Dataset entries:
###

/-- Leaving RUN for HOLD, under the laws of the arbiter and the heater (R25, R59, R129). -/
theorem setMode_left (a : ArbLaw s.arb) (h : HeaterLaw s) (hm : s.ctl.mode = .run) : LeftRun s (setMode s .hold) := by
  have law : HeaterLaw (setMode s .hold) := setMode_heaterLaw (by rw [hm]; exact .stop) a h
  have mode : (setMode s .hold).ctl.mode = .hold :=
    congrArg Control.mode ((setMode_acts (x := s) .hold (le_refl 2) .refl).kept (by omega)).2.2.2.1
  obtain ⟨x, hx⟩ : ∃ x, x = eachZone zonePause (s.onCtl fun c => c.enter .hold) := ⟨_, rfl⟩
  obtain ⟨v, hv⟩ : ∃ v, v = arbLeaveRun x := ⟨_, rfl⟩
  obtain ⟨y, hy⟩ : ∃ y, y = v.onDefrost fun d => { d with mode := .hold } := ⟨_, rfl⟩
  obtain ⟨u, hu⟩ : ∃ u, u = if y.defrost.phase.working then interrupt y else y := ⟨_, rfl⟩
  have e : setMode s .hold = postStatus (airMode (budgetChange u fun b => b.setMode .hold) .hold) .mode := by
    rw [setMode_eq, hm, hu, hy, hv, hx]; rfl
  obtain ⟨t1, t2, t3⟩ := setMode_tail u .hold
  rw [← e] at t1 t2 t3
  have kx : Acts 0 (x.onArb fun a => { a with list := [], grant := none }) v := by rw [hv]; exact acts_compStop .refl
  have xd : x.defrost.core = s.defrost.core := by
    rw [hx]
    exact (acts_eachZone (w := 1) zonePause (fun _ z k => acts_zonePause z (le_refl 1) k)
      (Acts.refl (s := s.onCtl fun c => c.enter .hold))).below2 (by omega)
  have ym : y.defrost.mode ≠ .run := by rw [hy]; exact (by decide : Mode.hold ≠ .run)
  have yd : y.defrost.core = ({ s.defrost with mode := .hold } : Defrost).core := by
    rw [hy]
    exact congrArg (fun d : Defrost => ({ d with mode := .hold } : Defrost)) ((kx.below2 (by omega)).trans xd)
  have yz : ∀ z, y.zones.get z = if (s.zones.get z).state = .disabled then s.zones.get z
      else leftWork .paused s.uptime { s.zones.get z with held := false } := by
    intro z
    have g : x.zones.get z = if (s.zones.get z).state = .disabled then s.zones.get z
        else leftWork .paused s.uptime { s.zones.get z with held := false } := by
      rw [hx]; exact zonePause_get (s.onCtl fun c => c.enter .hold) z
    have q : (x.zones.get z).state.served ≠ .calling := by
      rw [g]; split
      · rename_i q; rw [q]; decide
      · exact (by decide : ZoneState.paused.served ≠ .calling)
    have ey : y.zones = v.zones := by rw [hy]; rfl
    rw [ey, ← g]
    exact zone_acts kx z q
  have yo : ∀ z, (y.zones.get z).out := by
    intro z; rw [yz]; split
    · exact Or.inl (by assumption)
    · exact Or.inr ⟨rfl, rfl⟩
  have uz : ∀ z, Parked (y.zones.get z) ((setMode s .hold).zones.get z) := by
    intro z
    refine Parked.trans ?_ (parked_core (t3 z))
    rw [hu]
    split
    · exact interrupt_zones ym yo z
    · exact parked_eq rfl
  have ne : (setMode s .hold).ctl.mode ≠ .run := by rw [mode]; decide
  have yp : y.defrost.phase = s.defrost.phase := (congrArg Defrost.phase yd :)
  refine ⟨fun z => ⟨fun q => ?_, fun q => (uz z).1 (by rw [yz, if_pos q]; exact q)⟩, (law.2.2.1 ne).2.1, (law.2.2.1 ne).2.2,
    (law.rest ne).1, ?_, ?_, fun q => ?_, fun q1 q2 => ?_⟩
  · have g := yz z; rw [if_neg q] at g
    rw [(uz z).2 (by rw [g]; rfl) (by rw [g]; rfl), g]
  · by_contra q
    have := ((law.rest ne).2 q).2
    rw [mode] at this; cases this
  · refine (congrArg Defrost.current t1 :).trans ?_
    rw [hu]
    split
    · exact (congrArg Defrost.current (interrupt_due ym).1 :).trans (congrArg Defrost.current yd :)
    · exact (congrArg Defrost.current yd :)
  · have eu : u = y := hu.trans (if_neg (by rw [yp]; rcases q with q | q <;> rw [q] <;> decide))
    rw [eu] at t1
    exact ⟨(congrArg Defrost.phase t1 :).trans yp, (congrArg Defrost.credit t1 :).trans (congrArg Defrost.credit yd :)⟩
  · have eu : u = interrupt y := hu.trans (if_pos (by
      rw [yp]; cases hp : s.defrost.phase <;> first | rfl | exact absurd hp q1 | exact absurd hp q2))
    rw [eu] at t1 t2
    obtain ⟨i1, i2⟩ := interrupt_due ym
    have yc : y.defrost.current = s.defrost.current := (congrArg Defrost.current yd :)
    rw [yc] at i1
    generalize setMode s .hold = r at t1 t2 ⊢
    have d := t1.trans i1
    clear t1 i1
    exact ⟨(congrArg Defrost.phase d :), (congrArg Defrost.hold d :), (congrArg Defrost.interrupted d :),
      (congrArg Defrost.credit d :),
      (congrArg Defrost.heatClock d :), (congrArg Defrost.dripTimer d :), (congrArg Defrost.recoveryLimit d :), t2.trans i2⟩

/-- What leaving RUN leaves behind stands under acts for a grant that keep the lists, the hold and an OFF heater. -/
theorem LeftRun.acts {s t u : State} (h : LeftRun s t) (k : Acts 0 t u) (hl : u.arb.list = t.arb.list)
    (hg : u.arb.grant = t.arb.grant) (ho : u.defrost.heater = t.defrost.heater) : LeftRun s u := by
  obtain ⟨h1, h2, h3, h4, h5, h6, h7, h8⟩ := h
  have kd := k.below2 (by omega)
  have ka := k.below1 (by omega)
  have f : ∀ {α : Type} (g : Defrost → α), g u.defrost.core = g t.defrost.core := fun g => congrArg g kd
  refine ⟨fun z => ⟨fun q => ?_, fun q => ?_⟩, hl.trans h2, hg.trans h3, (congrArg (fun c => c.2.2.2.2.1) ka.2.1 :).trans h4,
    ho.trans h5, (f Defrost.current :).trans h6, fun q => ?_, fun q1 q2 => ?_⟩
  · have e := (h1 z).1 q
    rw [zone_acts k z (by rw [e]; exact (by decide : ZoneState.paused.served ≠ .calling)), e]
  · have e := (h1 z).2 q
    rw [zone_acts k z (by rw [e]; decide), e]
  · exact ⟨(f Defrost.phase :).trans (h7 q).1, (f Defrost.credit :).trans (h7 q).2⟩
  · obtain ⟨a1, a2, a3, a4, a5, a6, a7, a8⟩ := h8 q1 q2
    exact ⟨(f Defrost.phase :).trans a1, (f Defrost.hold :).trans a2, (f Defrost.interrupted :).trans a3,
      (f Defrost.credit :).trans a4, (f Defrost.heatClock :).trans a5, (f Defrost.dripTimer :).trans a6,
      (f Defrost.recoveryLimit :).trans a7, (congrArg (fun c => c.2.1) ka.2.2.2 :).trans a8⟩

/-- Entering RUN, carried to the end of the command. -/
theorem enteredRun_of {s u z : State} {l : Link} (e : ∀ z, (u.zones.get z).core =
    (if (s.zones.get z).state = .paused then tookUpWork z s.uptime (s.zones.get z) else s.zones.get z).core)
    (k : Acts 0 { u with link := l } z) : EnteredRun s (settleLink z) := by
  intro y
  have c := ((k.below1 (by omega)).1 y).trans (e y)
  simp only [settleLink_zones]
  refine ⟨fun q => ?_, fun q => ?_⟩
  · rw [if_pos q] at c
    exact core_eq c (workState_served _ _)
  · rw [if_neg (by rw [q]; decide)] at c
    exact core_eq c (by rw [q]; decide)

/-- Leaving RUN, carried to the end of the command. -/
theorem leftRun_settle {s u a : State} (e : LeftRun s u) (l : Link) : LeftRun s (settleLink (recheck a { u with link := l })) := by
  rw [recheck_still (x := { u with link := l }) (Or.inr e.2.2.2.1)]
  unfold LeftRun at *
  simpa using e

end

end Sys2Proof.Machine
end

###

■ **WORK REQUIRED**: Report, from the entries above, each line where "disabled" is found.

■ **SOLVED EXERCISE**:
  have yz : ∀ z, y.zones.get z = if (s.zones.get z).state = .disabled then s.zones.get z
    have g : x.zones.get z = if (s.zones.get z).state = .disabled then s.zones.get z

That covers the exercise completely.